The problem
A single stretch of the material below is to be transcribed exactly, starting at the line with "theorem cont : Statement" and ending after the line with "theorem rdW (t".
════════════════
-- ==== Sys2Proof/Laws/PerInstr.lean ====
section
/-! SUPPORT. For every instruction: its canonical encoding matches exactly one row of the opcode table, its own (R84,
R86, R90). -/

namespace Sys2Proof.Laws.TableRow

/-- The encoding of `i` matches the row of its mnemonic and no other. -/
def Statement (i : Instr) : Prop := matchingRows (encode i) = [mnemonic i]

theorem rdId : Statement .rdId := by unfold Statement; decide

theorem rdCfg : Statement .rdCfg := by unfold Statement; decide

theorem wrCfg (v : BitVec 3) : Statement (.wrCfg v) := by revert v; unfold Statement; decide

theorem nop : Statement .nop := by unfold Statement; decide

theorem init : Statement .init := by unfold Statement; decide

theorem final : Statement .final := by unfold Statement; decide

theorem cont : Statement .cont := by unfold Statement; decide

theorem rdStatus : Statement .rdStatus := by unfold Statement; decide

theorem rdErr : Statement .rdErr := by unfold Statement; decide

theorem push (b : Byte) : Statement (.push b) := by revert b; unfold Statement; decide +kernel

theorem rdLenLo : Statement .rdLenLo := by unfold Statement; decide

theorem rdLenHi : Statement .rdLenHi := by unfold Statement; decide

theorem rdH (i : BitVec 3) : Statement (.rdH i) := by revert i; unfold Statement; decide

theorem rdR (i : BitVec 3) : Statement (.rdR i) := by revert i; unfold Statement; decide

theorem rdBlk (j : BitVec 4) : Statement (.rdBlk j) := by revert j; unfold Statement; decide

theorem rdW (t : BitVec 6) : Statement (.rdW t) := by revert t; unfold Statement; decide +kernel

theorem rdK (t : BitVec 6) : Statement (.rdK t) := by revert t; unfold Statement; decide +kernel

theorem rdIv (i : BitVec 3) : Statement (.rdIv i) := by revert i; unfold Statement; decide

theorem illAddr18 : Statement .illAddr18 := by unfold Statement; decide

theorem illAddr30 : Statement .illAddr30 := by unfold Statement; decide

theorem illAddrC8 : Statement .illAddrC8 := by unfold Statement; decide

theorem illAddrD0 : Statement .illAddrD0 := by unfold Statement; decide

theorem illAddrE0 : Statement .illAddrE0 := by unfold Statement; decide

theorem illAccessWrId : Statement .illAccessWrId := by unfold Statement; decide

theorem illAccessRdCtrl : Statement .illAccessRdCtrl := by unfold Statement; decide

theorem illAccessWrStatus : Statement .illAccessWrStatus := by unfold Statement; decide

theorem illAccessWrErr : Statement .illAccessWrErr := by unfold Statement; decide

theorem illAccessRdDin : Statement .illAccessRdDin := by unfold Statement; decide

theorem illAccessWrLen : Statement .illAccessWrLen := by unfold Statement; decide

theorem illAccessWrH : Statement .illAccessWrH := by unfold Statement; decide

theorem illAccessWrR : Statement .illAccessWrR := by unfold Statement; decide

theorem illAccessWrBlk : Statement .illAccessWrBlk := by unfold Statement; decide

theorem illAccessWrW : Statement .illAccessWrW := by unfold Statement; decide

theorem illAccessWrK : Statement .illAccessWrK := by unfold Statement; decide

theorem illAccessWrIv : Statement .illAccessWrIv := by unfold Statement; decide

theorem illCmd : Statement .illCmd := by unfold Statement; decide

theorem uPad1 : Statement .uPad1 := by unfold Statement; decide

theorem uSched : Statement .uSched := by unfold Statement; decide

theorem uLoad : Statement .uLoad := by unfold Statement; decide

theorem uRound : Statement .uRound := by unfold Statement; decide

theorem uAccum : Statement .uAccum := by unfold Statement; decide

theorem uPad2 : Statement .uPad2 := by unfold Statement; decide

end Sys2Proof.Laws.TableRow
end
════════════════
Reply to the task
theorem cont : Statement .cont := by unfold Statement; decide

theorem rdStatus : Statement .rdStatus := by unfold Statement; decide

theorem rdErr : Statement .rdErr := by unfold Statement; decide

theorem push (b : Byte) : Statement (.push b) := by revert b; unfold Statement; decide +kernel

theorem rdLenLo : Statement .rdLenLo := by unfold Statement; decide

theorem rdLenHi : Statement .rdLenHi := by unfold Statement; decide

theorem rdH (i : BitVec 3) : Statement (.rdH i) := by revert i; unfold Statement; decide

theorem rdR (i : BitVec 3) : Statement (.rdR i) := by revert i; unfold Statement; decide

theorem rdBlk (j : BitVec 4) : Statement (.rdBlk j) := by revert j; unfold Statement; decide

theorem rdW (t : BitVec 6) : Statement (.rdW t) := by revert t; unfold Statement; decide +kernel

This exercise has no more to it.